Die Region am Mittelrhein mit allen Sinnen entdecken

Zwischen Rüdesheim und Bingen im Süden und dem Beginn des Siebengebirges im Norden (Remagen/Unkel) liegt ein wahrhaft königliches Tal. Wie kaum eine andere Landschaft in Europa, verbinden sich hier außergewöhnliche Natur mit einer über 2000 Jahre alten Kultur - und der majestätisch dahin fließende Rhein verbindet die Höhepunkte dieses Tals, das gleich zwei UNESCO Welterbe in sich birgt. Hier begegnet man auf Schritt und Tritt einer ganz besonderen Symbiose aus Burgen und Schlössern, mittelalterlich anmutenden Orten und wunderbaren WeinKulturLandschaften. Tradition einerseits, aber auch Faszination für eine Entdeckungsreise, die unendlich viele Urlaubserlebnisse für Sie bereithält. Zu Lande durch romantische Gassen und steile Weinterrassen, zu Wasser auf einem der vielen weißen Schiffe und Dampfer und nicht zuletzt in der Luft, wenn der Blick von zahlreichen Aussichtspunkten hoch über dem Rhein das einzigartige Panorama auf das Mittelrheintal enthüllt.

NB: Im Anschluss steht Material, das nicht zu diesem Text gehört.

-- ==== Sys2Proof/Safety.lean ====
section
/-! DEFINITION. What counts as a safe state, in the terms the statements use: the bounds of the link's queues (R175,
R176), of the notice queues (R183, R184), of the operation queue (R131) and of the lock pulses (R139, R141), the free
lists and two-sided links (R5, R7, R44), the check bytes of the three checked tables (R190); and when a part is ready to
take a request, and at rest. -/

namespace Sys2Proof.Machine

/-- The request FIFO holds at most eight requests, and the reply queue has eight places, reserved or filled (R175,
R176). -/
abbrev LinkBounded (s : State) : Prop := s.link.fifo.length ≤ 8 ∧ placesInUse s ≤ 8

/-- A notice class holds at most eight details, and its pending flag is set exactly while it holds one (R183 to
R185). -/
abbrev ClassBounded (q : ClassQueue) : Prop := q.details.length ≤ 8 ∧ (q.pending = true ↔ q.details ≠ [])

/-- Every notice class is within its bounds. -/
abbrev NoticesBounded (s : State) : Prop := ∀ i : Fin 12, ClassBounded s.notices.classes[i]

/-- At most four lock pulses are committed, no two of them on one column or of one compartment, and the configured budget
is at most four (R139 to R141, R201). -/
abbrev PulsesBounded (s : State) : Prop :=
  (cfg s).pulseBudget ≤ 4 ∧ s.arbiter.committed.length ≤ 4 ∧
    s.arbiter.committed.Pairwise (fun a b => a.col ≠ b.col ∧ a.comp ≠ b.comp)

/-- The operation queue holds at most sixteen operations (R131). -/
abbrev OperationsBounded (s : State) : Prop := s.bus.queue.length ≤ 16

/-- The free lists and the links between compartments and records say the same from both sides (R5, R7, R43, R44). -/
structure TablesAgree (s : State) : Prop where
  /-- A compartment is in a list exactly when it is of its class, VACANT, sensed closed, with no pending bar (R5). -/
  listed : ∀ (cls : SizeClass) (n : CompNo), n ∈ listOf cls s.freeLists ↔
    s.comps[n].cls = cls ∧ s.comps[n].state = .vacant ∧ s.comps[n].door = .closed ∧ s.comps[n].pendingBar = false
  /-- No list holds a compartment twice (R5). -/
  once : ∀ cls, (listOf cls s.freeLists).Nodup
  /-- A compartment names a record exactly when that record names the compartment (R7, R43). -/
  linked : ∀ (n : CompNo) (k : Slot), s.comps[n].link = some k ↔ ∃ p, parcelAt k s = some p ∧ p.comp = some n
  /-- An UNFITTED, VACANT or MAINT compartment holds no record. -/
  unlinked : ∀ n : CompNo, s.comps[n].state = .unfitted ∨ s.comps[n].state = .vacant ∨ s.comps[n].state = .maint →
    s.comps[n].link = none
  /-- An ADVISED record stands in no compartment. -/
  advised : ∀ k p, parcelAt k s = some p → p.state = .advised → p.comp = none
  /-- The free-slot list holds the FREE slots (R44). -/
  slots : ∀ k, k ∈ s.parcels.free ↔ parcelAt k s = none
  /-- The free-slot list holds no slot twice (R44). -/
  slotsOnce : s.parcels.free.Nodup
  /-- A pending bar stands on a compartment in use. -/
  pending : ∀ n : CompNo, s.comps[n].pendingBar = true →
    s.comps[n].state ≠ .unfitted ∧ s.comps[n].state ≠ .vacant ∧ s.comps[n].state ≠ .barred
  /-- A door phase other than NONE tells of a job or of the maintenance loop. -/
  phase : ∀ n : CompNo, s.comps[n].phase ≠ .none → isJob s.comps[n].state = true ∨ s.comps[n].state = .maint
  /-- A close is held on a compartment under a job, in door phase OPEN (R164). -/
  held : ∀ n : CompNo, s.doors.records[n].heldClose ≠ none →
    isJob s.comps[n].state = true ∧ s.comps[n].phase = .opened
  /-- A compartment marked resumed is under a job (R61, R100, R121). -/
  resumed : ∀ n : CompNo, s.deposit.resumed[n] = true → isJob s.comps[n].state = true
  /-- The compartment of a sweep's current record is not marked resumed: a start, which marks, ends the sweep (R109,
  R121). -/
  swept : ∀ w k (n : CompNo), s.returns.sweep = some w → w.current = some k → s.comps[n].link = some k →
    s.deposit.resumed[n] = false
  /-- The compartment in MAINT is the one in the maintenance-loop slot (R17). -/
  loop : ∀ n : CompNo, s.comps[n].state = .maint ↔ ∃ m, s.maintSlot = some m ∧ m.comp = n

/-- A plan's block length is one of the thirteen, and a peak window's multiplier is 100 to 300 (R65, R67). -/
abbrev ChargesInRange (plan : Plan) (peaks : Vector PeakWindow 4) : Prop :=
  plan.block ∈ blockLengths ∧ ∀ i : Fin 4, 100 ≤ peaks[i].multiplier ∧ peaks[i].multiplier ≤ 300

/-- The tariff and peak tables, and the snapshot of a computation in progress, are in range (R65, R67, R69). -/
def ChargeTablesInRange (s : State) : Prop :=
  (∀ p : PlanNo, ChargesInRange s.charge.plans[p] s.charge.peaks) ∧
    ∀ sn, s.charge.running = some sn → ChargesInRange sn.plan sn.peaks

/-- Every entry of the three checked tables agrees with its check byte (R190). -/
abbrev TablesGood (s : State) : Prop :=
  (∀ n, compGood n s = true) ∧ (∀ k, parcelGood k s = true) ∧ (∀ w, wayGood w s = true)

/-- The part runs, its request FIFO is empty and a hand-off finds its two free places: a request sent now is taken at
once (R176, R177). -/
abbrev Ready (s : State) : Prop := running s = true ∧ s.link.fifo = [] ∧ placesInUse s ≤ 6

/-- A reply stands at the tail of the reply queue (R175, R215). -/
def replied (tag origin : Byte) (body : List Byte) (s : State) : State :=
  { s with link := { s.link with replies := s.link.replies ++ [{ tag := tag, origin := origin, body := body }] } }

/-- A reply fills a place reserved for it (R175), as after a taking that may itself have answered a queued RELAY. -/
def filled (tag origin : Byte) (body : List Byte) (s : State) : State :=
  placeReply { tag := tag, origin := origin, body := body } s

/-- A WRITE's body is read against the cursor's table: the tables each form of it fits (R200, R214, R218). -/
def fitsTable (t : TableId) : Request → Bool
  | .writeTariff _ => t == .tariff
  | .writePeak _ _ _ => t == .peak
  | .writeMap _ _ => t == .map
  | .writeColumn _ _ _ => t == .column
  | .write _ => t == .parcel || t == .credential || t == .returnQueue || t == .counters || t == .snapshot
  | _ => true

/-- A place of the reply queue is reserved for a request handed off (R175, R177). -/
def reserve (s : State) : State := { s with link := { s.link with reserved := s.link.reserved + 1 } }

/-- Every way of a code's bucket passes its check (R24, R25). -/
abbrev BucketGood (code : CodeValue) (s : State) : Prop := ∀ v ∈ bucketWays code, wayGood v s = true

/-- The way is the lowest of the code's bucket that holds the code, with a kind (R24). -/
abbrev HoldsCode (code : CodeValue) (w : Way) (kind : CredKind) (s : State) : Prop :=
  w ∈ bucketWays code ∧ s.creds.ways[w].map Credential.kind = some kind ∧ wayHolds code s w = true ∧
    ∀ v ∈ bucketWays code, v < w → wayHolds code s v = false

/-- The way is the lowest whose entry names the parcel slot (R26, R27). -/
def NamesSlot (k : Slot) (w : Way) (kind : CredKind) (s : State) : Prop :=
  s.creds.ways[w].map Credential.kind = some kind ∧ kindSlot kind = some k ∧
    ∀ v, v < w → ∀ other, s.creds.ways[v].map Credential.kind = some other → kindSlot other ≠ some k

/-- The way is the lowest free one of a good bucket that does not hold the code (R25). -/
abbrev PlaceOpen (code : CodeValue) (w : Way) (s : State) : Prop :=
  BucketGood code s ∧ (∀ v ∈ bucketWays code, wayHolds code s v = false) ∧ w ∈ bucketWays code ∧
    s.creds.ways[w] = none ∧ ∀ v ∈ bucketWays code, v < w → s.creds.ways[v].isSome = true

/-- The live record that carries the reference stands in the slot and passes its check. -/
abbrev RecordRead (ref : Reference) (k : Slot) (p : Parcel) (s : State) : Prop :=
  recordOf ref s = some k ∧ parcelAt k s = some p ∧ parcelGood k s = true

/-- What a taken deposit leaves at terminal `t`, for the record in slot `k` and compartment `n`: out of its free list,
HELD and AWAIT_GRANT, linked on both sides; the record DEPOSITING; the terminal's open job and marker set; a grant asked
for in class DEPOSIT (R7, R32, R51). -/
def depositTaken (t : Term) (k : Slot) (n : CompNo) (s : State) : State :=
  requestGrant n .deposit
    (setMarker t (some { slot := k, comp := n })
      (modTerm t (fun c =>
          { c with openJob := some k, lastQuoteLapsed := false
                   mode := if c.mode = .idle then .customer else c.mode })
        (modParcel k (fun p => { p with state := .depositing, comp := some n })
          (modComp n (fun c => { c with state := .held, phase := .awaitGrant, link := some k, attempts := 0 })
            (leaveFree n s)))))

/-- The compartment an allocation of a class takes: listed in its class or, with upsizing, in the first larger class
that has one, its column PRESENT, and none before it in that list with a PRESENT column (R7, R8). -/
def AllocationTakes (cls : SizeClass) (upsize : Bool) (n : CompNo) (s : State) : Prop :=
  ∃ c before after front back, classesFrom cls upsize = front ++ c :: back ∧ listOf c s.freeLists = before ++ n :: after ∧
    onPresentColumn n s = true ∧ (∀ m ∈ before, onPresentColumn m s = false) ∧
    ∀ d ∈ front, ∀ m ∈ listOf d s.freeLists, onPresentColumn m s = false

/-- No block has anything to do of its own: no computation to start, no sweep to walk on, no wake round to end, and
room in the operation queue for what the bus controller adds. -/
abbrev AtRest (s : State) : Prop :=
  (s.charge.running.isSome = true ∨ s.charge.queue = []) ∧
  s.returns.sweep.all (fun w => w.current.isSome) = true ∧
  s.dormancy.wakeRound ≠ some [] ∧ s.bus.overflow = [] ∧ s.bus.queue.length ≤ 14

end Sys2Proof.Machine
end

Ein Urlaubsparadies, so alt wie die Sagen und Märchen von der schönen Loreley oder den feindlichen Brüdern und doch so jung und modern wie das ARP Museum im Künstlerbahnhof Rolandseck oder die Premium-Wanderwege Rheinsteig und RheinBurgenWeg. Harmonie in Kontrasten zwischen Berg und Tal, von Energie geladenen Aktivferien bis hin zu wohligen Entspannungstagen. Tauchen Sie ein in ein buntes Bilderbuch voller Ideen und Geschichten - zwischen Mäuseturm und Rolandsbogen. Romantischer Rhein Tourismus GmbH An der Königsbach 8 D-56075 Koblenz Tel. +49 (0) 261 - 97 38 47-0 Fax +49 (0) 261 - 97 38 47-14 E-Mail: info‎@‎romantischer-rhein.de Weitere Informationen finden Sie auf unserer Internetseite.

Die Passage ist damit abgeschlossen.